Well, I wasn't about to let a little rain stop me from lighting up the grill. I probably should have because it wasn't that easy to get started in the rain but I persevered.
Tonight, for salad, I threw a lot of what was leftover in the fridge together. What I came up with was sort of what you'd have if Pasta Puttanesca, a Caesar salad, and a health nut procreated in some sort of unholy manner. I used up the remaining red kale, tossed in some leftover capers, anchovy fillets, lemon juice, Dijon mustard, hot sauce, olive oil, salt, and pepper. The result was far better than I'd have expected. I would definitely make this one again. That is, of course, if I ever made the same salad more than once or twice.
On second thought I'll say I'd make this again then I will promptly forget I ever made it and it will be lost in the annals of time.
The first thing to make it onto our grill was this fantastic pork chop from Lucki7 Livestock Company, a Step 4-rated farm in Rodman, New York. I spotted this at my local butcher shop and made the wise idea to purchase it. Any time I see pork from Lucki7 I pick it up since their pork is so great. Even if I have a fridge full of pork, I'll just throw all that stuff out and replace it with this.
I hesitate to do much to their pork so I just served it with some sauteed chard, boiled potatoes with butter and olive oil.
I had made and frozen some corn muffins out of the leftover batter from the Mexican shepherd's pie I made the other night. I sliced a couple in half, buttered them, and fried them up in the pan.
For beer I had this Traquair 2020 from Scotland. Apparently they brewed it to celebrate the first decade of the millennium to be consumed in the second decade of the millennium. It's not supposed to age or anything, you're just supposed to drink it within these ten years.

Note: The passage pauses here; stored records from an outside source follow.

-- ==== Sys2Proof/Laws/FramesA.lean ====
section
/-!
SUPPORT. What each shared operation leaves as it was: operations of the registers of records, of the ledger and of resets.
-/
namespace Sys2Proof.Machine
set_option linter.unusedSimpArgs false

theorem State.putBytes_only {β : Type} (π : State → β) (hπ : ∀ s xdram, π { s with dram := xdram } = π s) (s : State) (a : Nat) (bs : List Byte) :
    π (State.putBytes s a bs) = π s := by
  simp only [State.putBytes, hπ, apply_ite π, ite_self]

@[simp] theorem State.putBytes_frame (s : State) (a : Nat) (bs : List Byte) :
    (State.putBytes s a bs).dev = s.dev ∧ (State.putBytes s a bs).gov = s.gov ∧ (State.putBytes s a bs).flt = s.flt ∧
    (State.putBytes s a bs).tly = s.tly ∧ (State.putBytes s a bs).sal = s.sal ∧ (State.putBytes s a bs).map = s.map ∧
    (State.putBytes s a bs).drn = s.drn ∧ (State.putBytes s a bs).hrv = s.hrv ∧ (State.putBytes s a bs).fld = s.fld ∧
    (State.putBytes s a bs).bed = s.bed ∧ (State.putBytes s a bs).pip = s.pip ∧ (State.putBytes s a bs).heads = s.heads ∧
    (State.putBytes s a bs).sem = s.sem ∧ (State.putBytes s a bs).pans = s.pans ∧ (State.putBytes s a bs).dmc = s.dmc ∧
    (State.putBytes s a bs).trn = s.trn ∧ (State.putBytes s a bs).thm = s.thm ∧ (State.putBytes s a bs).cel = s.cel ∧
    (State.putBytes s a bs).upd = s.upd ∧ (State.putBytes s a bs).key = s.key ∧ (State.putBytes s a bs).brl = s.brl ∧
    (State.putBytes s a bs).svc = s.svc ∧ (State.putBytes s a bs).pins = s.pins ∧ (State.putBytes s a bs).lay = s.lay ∧
    (State.putBytes s a bs).jrn = s.jrn ∧ (State.putBytes s a bs).replies = s.replies ∧ (State.putBytes s a bs).poison = s.poison ∧
    (State.putBytes s a bs).serial = s.serial ∧ (State.putBytes s a bs).boot = s.boot ∧ (State.putBytes s a bs).free = s.free ∧
    (State.putBytes s a bs).pending = s.pending := by
  refine ⟨?_, ?_, ?_, ?_, ?_, ?_, ?_, ?_, ?_, ?_, ?_, ?_, ?_, ?_, ?_, ?_, ?_, ?_, ?_, ?_, ?_, ?_, ?_, ?_, ?_, ?_, ?_, ?_, ?_, ?_, ?_⟩ <;> exact State.putBytes_only _ (fun _ _ => rfl) s a bs

theorem State.putGranule_only {β : Type} (π : State → β) (hπ : ∀ s xdram, π { s with dram := xdram } = π s) (s : State) (g : Nat) (body : GranuleBytes) :
    π (State.putGranule s g body) = π s := by
  simp only [State.putGranule, hπ, apply_ite π, ite_self]

@[simp] theorem State.putGranule_frame (s : State) (g : Nat) (body : GranuleBytes) :
    (State.putGranule s g body).dev = s.dev ∧ (State.putGranule s g body).gov = s.gov ∧ (State.putGranule s g body).flt = s.flt ∧
    (State.putGranule s g body).tly = s.tly ∧ (State.putGranule s g body).sal = s.sal ∧ (State.putGranule s g body).map = s.map ∧
    (State.putGranule s g body).drn = s.drn ∧ (State.putGranule s g body).hrv = s.hrv ∧ (State.putGranule s g body).fld = s.fld ∧
    (State.putGranule s g body).bed = s.bed ∧ (State.putGranule s g body).pip = s.pip ∧
    (State.putGranule s g body).heads = s.heads ∧ (State.putGranule s g body).sem = s.sem ∧
    (State.putGranule s g body).pans = s.pans ∧ (State.putGranule s g body).dmc = s.dmc ∧ (State.putGranule s g body).trn = s.trn ∧
    (State.putGranule s g body).thm = s.thm ∧ (State.putGranule s g body).cel = s.cel ∧ (State.putGranule s g body).upd = s.upd ∧
    (State.putGranule s g body).key = s.key ∧ (State.putGranule s g body).brl = s.brl ∧ (State.putGranule s g body).svc = s.svc ∧
    (State.putGranule s g body).pins = s.pins ∧ (State.putGranule s g body).lay = s.lay ∧ (State.putGranule s g body).jrn = s.jrn ∧
    (State.putGranule s g body).replies = s.replies ∧ (State.putGranule s g body).poison = s.poison ∧
    (State.putGranule s g body).serial = s.serial ∧ (State.putGranule s g body).boot = s.boot ∧
    (State.putGranule s g body).free = s.free ∧ (State.putGranule s g body).pending = s.pending := by
  refine ⟨?_, ?_, ?_, ?_, ?_, ?_, ?_, ?_, ?_, ?_, ?_, ?_, ?_, ?_, ?_, ?_, ?_, ?_, ?_, ?_, ?_, ?_, ?_, ?_, ?_, ?_, ?_, ?_, ?_, ?_, ?_⟩ <;> exact State.putGranule_only _ (fun _ _ => rfl) s g body
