@[simp] theorem queueGranule_frame (g : Nat) (s : State) :
    (queueGranule g s).dev = s.dev ∧ (queueGranule g s).gov = s.gov ∧ (queueGranule g s).flt = s.flt ∧
    (queueGranule g s).tly = s.tly ∧ (queueGranule g s).sal = s.sal ∧ (queueGranule g s).map = s.map ∧
    (queueGranule g s).hrv = s.hrv ∧ (queueGranule g s).fld = s.fld ∧ (queueGranule g s).bed = s.bed ∧
    (queueGranule g s).pip = s.pip ∧ (queueGranule g s).heads = s.heads ∧ (queueGranule g s).sem = s.sem ∧
    (queueGranule g s).pans = s.pans ∧ (queueGranule g s).trn = s.trn ∧ (queueGranule g s).thm = s.thm ∧
    (queueGranule g s).cel = s.cel ∧ (queueGranule g s).upd = s.upd ∧ (queueGranule g s).key = s.key ∧
    (queueGranule g s).brl = s.brl ∧ (queueGranule g s).svc = s.svc ∧ (queueGranule g s).pins = s.pins ∧
    (queueGranule g s).lay = s.lay ∧ (queueGranule g s).jrn = s.jrn ∧ (queueGranule g s).replies = s.replies ∧
    (queueGranule g s).dram = s.dram ∧ (queueGranule g s).poison = s.poison ∧ (queueGranule g s).serial = s.serial ∧
    (queueGranule g s).boot = s.boot ∧ (queueGranule g s).free = s.free ∧ (queueGranule g s).pending = s.pending := by
  refine ⟨?_, ?_, ?_, ?_, ?_, ?_, ?_, ?_, ?_, ?_, ?_, ?_, ?_, ?_, ?_, ?_, ?_, ?_, ?_, ?_, ?_, ?_, ?_, ?_, ?_, ?_, ?_, ?_, ?_, ?_⟩ <;> exact queueGranule_only _ (fun _ _ _ => rfl) g s

theorem stampOverflow_only {β : Type} (π : State → β) (hπ : ∀ s xheads, π { s with heads := xheads } = π s) (s : State) :
    π (stampOverflow s) = π s := by
  unfold stampOverflow; repeat' first | contradiction | (simp only [hπ, apply_ite π, ite_self]; done) | split | refine (foldl_same π _ (fun s x => ?_) _ _).trans ?_ | refine (elim_same π _ _ _ (fun x => ?_)).trans ?_ | dsimp only

@[simp] theorem stampOverflow_frame (s : State) :
    (stampOverflow s).dev = s.dev ∧ (stampOverflow s).gov = s.gov ∧ (stampOverflow s).flt = s.flt ∧ (stampOverflow s).tly = s.tly ∧
    (stampOverflow s).sal = s.sal ∧ (stampOverflow s).map = s.map ∧ (stampOverflow s).drn = s.drn ∧ (stampOverflow s).hrv = s.hrv ∧
    (stampOverflow s).fld = s.fld ∧ (stampOverflow s).bed = s.bed ∧ (stampOverflow s).pip = s.pip ∧ (stampOverflow s).sem = s.sem ∧
    (stampOverflow s).pans = s.pans ∧ (stampOverflow s).dmc = s.dmc ∧ (stampOverflow s).trn = s.trn ∧
    (stampOverflow s).thm = s.thm ∧ (stampOverflow s).cel = s.cel ∧ (stampOverflow s).upd = s.upd ∧ (stampOverflow s).key = s.key ∧
    (stampOverflow s).brl = s.brl ∧ (stampOverflow s).svc = s.svc ∧ (stampOverflow s).pins = s.pins ∧
    (stampOverflow s).lay = s.lay ∧ (stampOverflow s).jrn = s.jrn ∧ (stampOverflow s).replies = s.replies ∧
    (stampOverflow s).dram = s.dram ∧ (stampOverflow s).poison = s.poison ∧ (stampOverflow s).serial = s.serial ∧
    (stampOverflow s).boot = s.boot ∧ (stampOverflow s).free = s.free ∧ (stampOverflow s).pending = s.pending := by
  refine ⟨?_, ?_, ?_, ?_, ?_, ?_, ?_, ?_, ?_, ?_, ?_, ?_, ?_, ?_, ?_, ?_, ?_, ?_, ?_, ?_, ?_, ?_, ?_, ?_, ?_, ?_, ?_, ?_, ?_, ?_, ?_⟩ <;> exact stampOverflow_only _ (fun _ _ => rfl) s

theorem setLost_only {β : Type} (π : State → β) (hπ : ∀ s xdrn xfld xheads xdmc xpoison, π { s with drn := xdrn, fld := xfld, heads := xheads, dmc := xdmc, poison := xpoison } = π s) (g : Nat) (s0 : State) :
    π (setLost g s0) = π s0 := by
  simp only [setLost, hπ, State.poisonGranule_only π (fun s xpoison => hπ s s.drn s.fld s.heads s.dmc xpoison), queueGranule_only π (fun s xdrn xdmc => hπ s xdrn s.fld s.heads xdmc s.poison), stampOverflow_only π (fun s xheads => hπ s s.drn s.fld xheads s.dmc s.poison), apply_ite π, ite_self]

@[simp] theorem setLost_frame (g : Nat) (s0 : State) :
    (setLost g s0).dev = s0.dev ∧ (setLost g s0).gov = s0.gov ∧ (setLost g s0).flt = s0.flt ∧ (setLost g s0).tly = s0.tly ∧
    (setLost g s0).sal = s0.sal ∧ (setLost g s0).map = s0.map ∧ (setLost g s0).hrv = s0.hrv ∧ (setLost g s0).bed = s0.bed ∧
    (setLost g s0).pip = s0.pip ∧ (setLost g s0).sem = s0.sem ∧ (setLost g s0).pans = s0.pans ∧ (setLost g s0).trn = s0.trn ∧
    (setLost g s0).thm = s0.thm ∧ (setLost g s0).cel = s0.cel ∧ (setLost g s0).upd = s0.upd ∧ (setLost g s0).key = s0.key ∧
    (setLost g s0).brl = s0.brl ∧ (setLost g s0).svc = s0.svc ∧ (setLost g s0).pins = s0.pins ∧ (setLost g s0).lay = s0.lay ∧
    (setLost g s0).jrn = s0.jrn ∧ (setLost g s0).replies = s0.replies ∧ (setLost g s0).dram = s0.dram ∧
    (setLost g s0).serial = s0.serial ∧ (setLost g s0).boot = s0.boot ∧ (setLost g s0).free = s0.free ∧
    (setLost g s0).pending = s0.pending := by
  refine ⟨?_, ?_, ?_, ?_, ?_, ?_, ?_, ?_, ?_, ?_, ?_, ?_, ?_, ?_, ?_, ?_, ?_, ?_, ?_, ?_, ?_, ?_, ?_, ?_, ?_, ?_, ?_⟩ <;> exact setLost_only _ (fun _ _ _ _ _ _ => rfl) g s0

theorem clearLost_only {β : Type} (π : State → β) (hπ : ∀ s xfld xheads, π { s with fld := xfld, heads := xheads } = π s) (g : Nat) (s : State) :
    π (clearLost g s) = π s := by
  simp only [clearLost, hπ, stampOverflow_only π (fun s xheads => hπ s s.fld xheads), apply_ite π, ite_self]

@[simp] theorem clearLost_frame (g : Nat) (s : State) :
    (clearLost g s).dev = s.dev ∧ (clearLost g s).gov = s.gov ∧ (clearLost g s).flt = s.flt ∧ (clearLost g s).tly = s.tly ∧
    (clearLost g s).sal = s.sal ∧ (clearLost g s).map = s.map ∧ (clearLost g s).drn = s.drn ∧ (clearLost g s).hrv = s.hrv ∧
    (clearLost g s).bed = s.bed ∧ (clearLost g s).pip = s.pip ∧ (clearLost g s).sem = s.sem ∧ (clearLost g s).pans = s.pans ∧
    (clearLost g s).dmc = s.dmc ∧ (clearLost g s).trn = s.trn ∧ (clearLost g s).thm = s.thm ∧ (clearLost g s).cel = s.cel ∧
    (clearLost g s).upd = s.upd ∧ (clearLost g s).key = s.key ∧ (clearLost g s).brl = s.brl ∧ (clearLost g s).svc = s.svc ∧
    (clearLost g s).pins = s.pins ∧ (clearLost g s).lay = s.lay ∧ (clearLost g s).jrn = s.jrn ∧
    (clearLost g s).replies = s.replies ∧ (clearLost g s).dram = s.dram ∧ (clearLost g s).poison = s.poison ∧
    (clearLost g s).serial = s.serial ∧ (clearLost g s).boot = s.boot ∧ (clearLost g s).free = s.free ∧
    (clearLost g s).pending = s.pending := by
  refine ⟨?_, ?_, ?_, ?_, ?_, ?_, ?_, ?_, ?_, ?_, ?_, ?_, ?_, ?_, ?_, ?_, ?_, ?_, ?_, ?_, ?_, ?_, ?_, ?_, ?_, ?_, ?_, ?_, ?_, ?_⟩ <;> exact clearLost_only _ (fun _ _ _ => rfl) g s

theorem readLine_clean_only {β : Type} (π : State → β) (hπ : ∀ s xdmc, π { s with dmc := xdmc } = π s) (rq l : Nat) (s : State) :
    π (readLine rq l .clean s).1 = π s := by
  have h : ∀ c, π (dchanUpd c (fun x => { x with tickRd := x.tickRd + 64 }) (touchRow rq l (wakeChan c s))) = π s := by
    intro c
    refine (dchanUpd_only π hπ _ _ _).trans ?_
    refine (touchRow_only π hπ _ _ _).trans ?_
    exact wakeChan_only π hπ _ _
  unfold readLine
  dsimp only
  split
  · exact h _
  · split
    · exact (dchanUpd_only π hπ _ _ _).trans (h _)
    · exact h _

theorem readTracker_only {β : Type} (π : State → β) (hπ : ∀ s xdmc, π { s with dmc := xdmc } = π s) (rq : Nat) (g : Nat) (s : State) :
    π (readTracker rq g s).1 = π s := by
  unfold readTracker
  have k : ∀ (l : List Nat) (t : State × List Nat), π (l.foldl (fun (t : State × List Nat) l =>
      let u := readLine rq l .clean t.1
      (u.1, if u.2 then t.2 ++ [l] else t.2)) t).1 = π t.1 := by
    intro l
    induction l with
    | nil => intro t; rfl
    | cons a l ih => intro t; exact (ih _).trans (readLine_clean_only π hπ _ _ _)
  exact k _ _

I found that very easy to do and I found this beer quite tasty. It's very similar to the Gouden Carolus I had last night in that it is very much like malt and molasses. Just the kind of beer you can enjoy out of a snifter as long as you close your blinds to make sure no one is looking in to see how much of a jerk you are.
Today someone at work gave me a tiny portion of baklava and it got me to thinking about how I hadn't had baklava in ages. Since I had the leftover filo in the fridge I decided I'd throw together a quick one. It was really just scavenging whatever what left in the fridge together so it was a little thin. I used equal parts walnuts, pecans, and almonds from the cupboard and made the sauce out of water, palm sugar, and honey.
Baklava isn't really spring-themed but it was fun to make and get to use the rest of the filo dough that I was convinced I'd end up throwing away.
Blossom by blossom the spring begins.